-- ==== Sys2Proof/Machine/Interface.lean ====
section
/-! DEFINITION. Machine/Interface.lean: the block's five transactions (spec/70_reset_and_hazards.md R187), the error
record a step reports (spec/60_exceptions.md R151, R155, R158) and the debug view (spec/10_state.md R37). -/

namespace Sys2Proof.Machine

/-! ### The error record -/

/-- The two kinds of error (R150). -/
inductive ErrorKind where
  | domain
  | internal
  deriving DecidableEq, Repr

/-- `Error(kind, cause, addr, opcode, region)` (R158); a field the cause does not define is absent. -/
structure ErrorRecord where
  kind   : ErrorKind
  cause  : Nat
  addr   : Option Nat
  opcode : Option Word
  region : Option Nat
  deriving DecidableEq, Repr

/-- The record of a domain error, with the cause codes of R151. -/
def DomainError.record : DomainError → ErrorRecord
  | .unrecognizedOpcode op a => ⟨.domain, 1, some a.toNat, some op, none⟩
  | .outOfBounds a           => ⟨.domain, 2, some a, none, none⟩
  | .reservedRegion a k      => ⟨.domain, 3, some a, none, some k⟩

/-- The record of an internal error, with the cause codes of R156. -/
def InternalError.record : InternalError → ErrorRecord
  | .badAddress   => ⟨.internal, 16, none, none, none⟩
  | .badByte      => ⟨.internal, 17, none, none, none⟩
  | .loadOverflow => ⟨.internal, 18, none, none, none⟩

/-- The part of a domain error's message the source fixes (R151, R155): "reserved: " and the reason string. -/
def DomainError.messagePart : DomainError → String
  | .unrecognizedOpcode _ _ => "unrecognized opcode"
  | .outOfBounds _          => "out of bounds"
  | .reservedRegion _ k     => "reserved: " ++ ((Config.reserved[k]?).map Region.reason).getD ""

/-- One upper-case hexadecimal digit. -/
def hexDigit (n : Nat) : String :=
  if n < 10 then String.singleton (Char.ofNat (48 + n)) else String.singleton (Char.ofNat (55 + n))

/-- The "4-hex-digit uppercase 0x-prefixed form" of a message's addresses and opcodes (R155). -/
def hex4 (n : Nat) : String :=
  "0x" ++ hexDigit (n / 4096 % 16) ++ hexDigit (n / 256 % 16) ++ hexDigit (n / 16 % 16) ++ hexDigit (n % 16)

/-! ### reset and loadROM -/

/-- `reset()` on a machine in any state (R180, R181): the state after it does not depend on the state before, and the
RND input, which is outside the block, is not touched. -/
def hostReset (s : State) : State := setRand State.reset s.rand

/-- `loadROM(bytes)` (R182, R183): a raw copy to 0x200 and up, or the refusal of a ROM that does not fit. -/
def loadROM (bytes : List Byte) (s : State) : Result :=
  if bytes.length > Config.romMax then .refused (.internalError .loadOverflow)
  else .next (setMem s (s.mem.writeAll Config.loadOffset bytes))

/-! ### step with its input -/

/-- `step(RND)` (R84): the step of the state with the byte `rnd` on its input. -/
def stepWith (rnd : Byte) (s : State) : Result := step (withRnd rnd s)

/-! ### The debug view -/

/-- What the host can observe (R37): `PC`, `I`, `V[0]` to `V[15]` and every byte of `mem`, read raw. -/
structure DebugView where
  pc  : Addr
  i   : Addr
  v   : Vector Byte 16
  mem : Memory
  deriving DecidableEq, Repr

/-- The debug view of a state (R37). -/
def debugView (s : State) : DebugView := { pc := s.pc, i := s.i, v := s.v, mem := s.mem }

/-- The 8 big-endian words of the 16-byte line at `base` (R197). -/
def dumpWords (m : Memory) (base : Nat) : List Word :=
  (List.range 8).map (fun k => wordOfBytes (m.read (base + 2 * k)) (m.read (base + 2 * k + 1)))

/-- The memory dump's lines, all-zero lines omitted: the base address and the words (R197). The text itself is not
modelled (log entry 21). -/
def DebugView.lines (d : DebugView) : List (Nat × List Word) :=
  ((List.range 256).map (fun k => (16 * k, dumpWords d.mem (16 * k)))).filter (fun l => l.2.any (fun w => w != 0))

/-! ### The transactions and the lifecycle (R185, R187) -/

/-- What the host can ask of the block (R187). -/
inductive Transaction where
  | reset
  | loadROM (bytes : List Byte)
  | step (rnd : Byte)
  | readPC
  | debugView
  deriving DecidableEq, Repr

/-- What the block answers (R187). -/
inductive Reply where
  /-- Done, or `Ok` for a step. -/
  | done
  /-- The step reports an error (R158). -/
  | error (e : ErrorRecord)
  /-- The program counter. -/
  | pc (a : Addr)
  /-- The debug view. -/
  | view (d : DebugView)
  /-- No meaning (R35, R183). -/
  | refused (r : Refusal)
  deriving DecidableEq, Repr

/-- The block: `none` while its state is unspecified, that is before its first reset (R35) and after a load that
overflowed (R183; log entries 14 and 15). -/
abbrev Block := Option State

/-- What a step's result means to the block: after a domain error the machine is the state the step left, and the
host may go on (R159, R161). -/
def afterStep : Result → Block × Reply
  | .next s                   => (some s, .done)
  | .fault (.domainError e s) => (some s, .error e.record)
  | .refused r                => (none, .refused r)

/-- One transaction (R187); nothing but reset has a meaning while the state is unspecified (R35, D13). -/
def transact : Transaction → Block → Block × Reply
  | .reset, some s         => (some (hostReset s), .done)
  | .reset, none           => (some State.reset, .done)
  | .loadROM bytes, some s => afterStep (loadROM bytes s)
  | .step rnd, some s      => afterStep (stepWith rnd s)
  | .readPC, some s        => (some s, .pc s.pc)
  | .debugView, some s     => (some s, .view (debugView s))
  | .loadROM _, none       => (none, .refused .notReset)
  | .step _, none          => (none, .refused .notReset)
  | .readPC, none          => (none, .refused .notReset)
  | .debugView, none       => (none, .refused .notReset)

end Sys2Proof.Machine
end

▸ **Work order**:
Among the records above, find each line holding "stepWith" and list it.

▸ **Task output**:
def stepWith (rnd : Byte) (s : State) : Result := step (withRnd rnd s)
  | .step rnd, some s      => afterStep (stepWith rnd s)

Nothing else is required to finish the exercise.